Many existing models are based on “black-box” algorithms that simply provide a prediction without the ability to ask questions about why the prediction was made or to understand the limits of their predictive abilities. Even if we stay away from using difficult-to-interpret models (e.g. deep learning) and focus on simple, easy-to-interpret models (e.g. decision trees), these models only provide information on how important each input feature is for the prediction task at hand. If the input features themselves are uninterpretable, then it really doesn’t matter what model you use. After all, what can we possibly glean from a model that tells us the 9th MFCC coefficient and its derivative are important for predicting the UPDRS? How is the 9th MFCC coefficient related to the neurobiology of speech and language production? What does it mean if a PD drug induces a change in the 9th MFCC coefficient? Why is this clinically relevant?

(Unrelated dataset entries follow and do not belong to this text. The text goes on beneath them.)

-- ==== Sys2Proof/Decode.lean ====
section
/-! DEFINITION. The command word, the decoder (total, rejecting by name), the encoder, and the opcode table as data
(spec R33, R55, R70 to R81, R84, R85). -/

namespace Sys2Proof

/-- The eight fields of a command word, most significant first (R70). -/
structure Fields where
  op : BitVec 6
  n : BitVec 1
  z : BitVec 1
  rd : BitVec 4
  re : BitVec 4
  ra : BitVec 4
  rb : BitVec 4
  aux : BitVec 8
  deriving DecidableEq, Repr

/-- The fields of a command word at the bit positions of R70. -/
def unpack (w : BitVec 32) : Fields where
  op := w.extractLsb' 26 6
  n := w.extractLsb' 25 1
  z := w.extractLsb' 24 1
  rd := w.extractLsb' 20 4
  re := w.extractLsb' 16 4
  ra := w.extractLsb' 12 4
  rb := w.extractLsb' 8 4
  aux := w.extractLsb' 0 8

/-- The command word of eight fields, `op` in the most significant bits (R70). -/
def pack (f : Fields) : BitVec 32 := f.op ++ f.n ++ f.z ++ f.rd ++ f.re ++ f.ra ++ f.rb ++ f.aux

/-- The 38 assigned opcodes, in the order of R72. -/
inductive Opcode where
  | ldu
  | lds
  | ldb
  | ldh
  | ldp
  | ldq
  | parse
  | eq
  | ne
  | lt
  | gt
  | le
  | ge
  | land
  | lor
  | lnot
  | and
  | or
  | xor
  | not
  | shl
  | shr
  | add
  | sub
  | inc
  | dec
  | neg
  | pos
  | mul
  | divmod
  | div
  | mod
  | cvt
  | tst
  | bits
  | str
  | exportBits
  | exportTrunc
  deriving DecidableEq, Repr

/-- The opcode numbers of R72. -/
def Opcode.code : Opcode → BitVec 6
  | .ldu => 0x01
  | .lds => 0x02
  | .ldb => 0x03
  | .ldh => 0x04
  | .ldp => 0x05
  | .ldq => 0x06
  | .parse => 0x07
  | .eq => 0x08
  | .ne => 0x09
  | .lt => 0x0A
  | .gt => 0x0B
  | .le => 0x0C
  | .ge => 0x0D
  | .land => 0x10
  | .lor => 0x11
  | .lnot => 0x12
  | .and => 0x18
  | .or => 0x19
  | .xor => 0x1A
  | .not => 0x1B
  | .shl => 0x20
  | .shr => 0x21
  | .add => 0x28
  | .sub => 0x29
  | .inc => 0x2A
  | .dec => 0x2B
  | .neg => 0x2C
  | .pos => 0x2D
  | .mul => 0x30
  | .divmod => 0x31
  | .div => 0x32
  | .mod => 0x33
  | .cvt => 0x38
  | .tst => 0x39
  | .bits => 0x3A
  | .str => 0x3B
  | .exportBits => 0x3C
  | .exportTrunc => 0x3D

/-- Every assigned opcode (R72). -/
def Opcode.all : List Opcode :=
  [.ldu, .lds, .ldb, .ldh, .ldp, .ldq, .parse, .eq, .ne, .lt,
   .gt, .le, .ge, .land, .lor, .lnot, .and, .or, .xor, .not,
   .shl, .shr, .add, .sub, .inc, .dec, .neg, .pos, .mul, .divmod,
   .div, .mod, .cvt, .tst, .bits, .str, .exportBits, .exportTrunc]

/-- The command an opcode number stands for; none for an unassigned number (R78). -/
def Opcode.ofCode? (c : BitVec 6) : Option Opcode := Opcode.all.find? fun o => o.code == c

Challenges with data distribution shift.
Machine learning models are very sensitive to distribution shift – a change in the statistical properties of the data encountered when the algorithm is deployed compared to the data used to train the algorithm. A recent reproducibility study finds that even when researchers follow the experimental design protocol to a T, there is still a distribution shift induced and this negatively impacts model performance resulting in a higher rate of incorrect predictions. In other words, even if an AI model achieves excellent performance on identifying Parkinson’s on its training data, the odds are that performance will be lower on different patients, especially if they have different genders, ages, dialects – even background noise conditions.

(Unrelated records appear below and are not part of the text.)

-- ==== Sys2Proof/Machine/Limb.lean ====
section
/-! DEFINITION. The limb primitives: the contract of the 128-bit datapath (spec R3, R10 to R19), exact mathematics on
128-bit unsigned integers and nothing else of the limb type (U5). -/

namespace Sys2Proof.Machine

/-- `l_add(x, y) = (x + y) mod 2^128` (R10). -/
def lAdd (x y : Limb) : Limb := x + y

/-- The addition of R10 overflowed: the wrapped sum is less than the first operand. -/
def lAddCarry (x y : Limb) : Bool := (lAdd x y).ult x

/-- `l_sub(x, y) = (x - y) mod 2^128` (R11). -/
def lSub (x y : Limb) : Limb := x - y

/-- The subtraction of R11 borrowed: `x < y`. -/
def lSubBorrow (x y : Limb) : Bool := x.ult y

/-- `l_mul64(p, q)`: the exact 128-bit product of two quarter-limbs (R12). -/
def lMul64 (p q : Quarter) : Limb := p.setWidth 128 * q.setWidth 128

/-- `lo64(x) = x[63:0]` (R12). -/
def lo64 (x : Limb) : Quarter := x.extractLsb' 0 64

/-- `hi64(x) = x[127:64]` (R12). -/
def hi64 (x : Limb) : Quarter := x.extractLsb' 64 64

/-- `l_shl(x, n)` for `0 <= n <= 127` only: the amount's type rules out a shift by 128 (R13, R152, U3). -/
def lShl (x : Limb) (n : Fin 128) : Limb := x <<< n.val

/-- `l_shr(x, n)` for `0 <= n <= 127` only (R13, R152, U3). -/
def lShr (x : Limb) (n : Fin 128) : Limb := x >>> n.val

/-- `l_and` (R14). -/
def lAnd (x y : Limb) : Limb := x &&& y

/-- `l_or` (R14). -/
def lOr (x y : Limb) : Limb := x ||| y

/-- `l_xor` (R14). -/
def lXor (x y : Limb) : Limb := x ^^^ y

/-- `l_not(x)` flips every bit, `2^128 - 1 - x` (R14). -/
def lNot (x : Limb) : Limb := ~~~x

/-- `x < y` on limbs, unsigned (R15). -/
def lLt (x y : Limb) : Bool := x.ult y

/-- The position of the highest set bit among bits `n-1 .. 0`, plus one; 0 when none is set (R16). -/
def highestBit (x : Limb) : Nat → Nat
  | 0 => 0
  | n + 1 => if x.getLsbD n then n + 1 else highestBit x n

/-- `l_bits(x)`: the bit-length of a limb, 0 to 128 (R16). -/
def lBits (x : Limb) : Nat := highestBit x 128

/-- `l_from_halves(h, l) = {h, l}` (R17). -/
def lFromHalves (h l : Quarter) : Limb := h ++ l

/-- `l_bytes(x)`: the 16 bytes of a limb, most significant first (R18). -/
def lBytes (x : Limb) : List Byte := bytesBE x.toNat 16

end Sys2Proof.Machine
end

Incorrect predictions made by AI models in most consumer applications have negligible effects. If a speech recognition engine misunderstands your speech, you either ignore it or try again. Applications in healthcare are different and require a far higher bar of accuracy and transparency. Decisions made by AI models in the clinical domain are mission critical as they may have a direct impact on the health and safety of patients.

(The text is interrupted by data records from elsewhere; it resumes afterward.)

-- ==== Sys2Proof/Machine/Dispatch.lean ====
section
/-! DEFINITION. One arm for each command: the meaning of its family's file. -/

namespace Sys2Proof.Machine

def exec (i : Instr) (s : State) : Host.Outcome State Fault Refusal :=
  match i with
  | .ldu rd n => Sys2Proof.Machine.execLdu rd n s
  | .lds rd n => Sys2Proof.Machine.execLds rd n s
  | .ldb rd t => Sys2Proof.Machine.execLdb rd t s
  | .ldh rd h => Sys2Proof.Machine.execLdh rd h s
  | .ldp rd u l => Sys2Proof.Machine.execLdp rd u l s
  | .ldq rd q3 q2 q1 q0 => Sys2Proof.Machine.execLdq rd q3 q2 q1 q0 s
  | .parse rd text base => Sys2Proof.Machine.execParse rd text base s
  | .eq ra b => Sys2Proof.Machine.execEq ra b s
  | .ne ra b => Sys2Proof.Machine.execNe ra b s
  | .lt ra b => Sys2Proof.Machine.execLt ra b s
  | .gt ra b => Sys2Proof.Machine.execGt ra b s
  | .le ra b => Sys2Proof.Machine.execLe ra b s
  | .ge ra b => Sys2Proof.Machine.execGe ra b s
  | .land ra b => Sys2Proof.Machine.execLand ra b s
  | .lor ra b => Sys2Proof.Machine.execLor ra b s
  | .lnot ra => Sys2Proof.Machine.execLnot ra s
  | .and rd ra b => Sys2Proof.Machine.execAnd rd ra b s
  | .or rd ra b => Sys2Proof.Machine.execOr rd ra b s
  | .xor rd ra b => Sys2Proof.Machine.execXor rd ra b s
  | .not rd ra => Sys2Proof.Machine.execNot rd ra s
  | .shl rd ra b => Sys2Proof.Machine.execShl rd ra b s
  | .shr rd ra b => Sys2Proof.Machine.execShr rd ra b s
  | .add rd ra b => Sys2Proof.Machine.execAdd rd ra b s
  | .sub rd ra b => Sys2Proof.Machine.execSub rd ra b s
  | .inc rd ra => Sys2Proof.Machine.execInc rd ra s
  | .dec rd ra => Sys2Proof.Machine.execDec rd ra s
  | .neg rd ra => Sys2Proof.Machine.execNeg rd ra s
  | .pos rd ra => Sys2Proof.Machine.execPos rd ra s
  | .mul rd ra b => Sys2Proof.Machine.execMul rd ra b s
  | .divmod rd re ra b => Sys2Proof.Machine.execDivmod rd re ra b s
  | .div rd ra b => Sys2Proof.Machine.execDiv rd ra b s
  | .mod rd ra b => Sys2Proof.Machine.execMod rd ra b s
  | .cvt w ra => Sys2Proof.Machine.execCvt w ra s
  | .tst ra => Sys2Proof.Machine.execTst ra s
  | .bits ra => Sys2Proof.Machine.execBits ra s
  | .str ra base m => Sys2Proof.Machine.execStr ra base m s
  | .exportBits ra => Sys2Proof.Machine.execExportBits ra s
  | .exportTrunc ra => Sys2Proof.Machine.execExportTrunc ra s

end Sys2Proof.Machine
end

Dr. Eric Topol recently claimed on Twitter that AI for medicine is “long on promise, short of proof.” We agree, but we aim to change this. So how do we retain some of the virtues of AI while overcoming the challenges that limit its direct applicability in clinical speech applications?
One of the things that has always bothered us about a purely data-driven solution based on AI is that there is no natural way to integrate the scientific work that has already been done in this domain. Speech neuroscientists have been studying how various neurological diseases manifest themselves in speech for hundreds of years.
We overcome the challenges identified above by distilling the speech signal to clinically-relevant components through analytics that rely on our understanding of the human speech production mechanism and the neural basis that underlies it. A model-driven, transparent approach will bridge the gap between purely data-driven solutions and the manual speech assessment methods we discussed in the last post. Let’s dive into model-driven speech analytics next shall we?
Footnote: AI is an overloaded term whose definition has evolved and expanded over the years. We want to be a bit more specific about what we mean here. We are referring to a data-driven approach where high-dimensional speech features (or raw input samples) and clinical labels are used to train a model to predict the labels from the input speech. Some people call this machine learning, others call it supervised learning, others call it statistical learning. We use AI here because of how ubiquitous the term has become in the industry.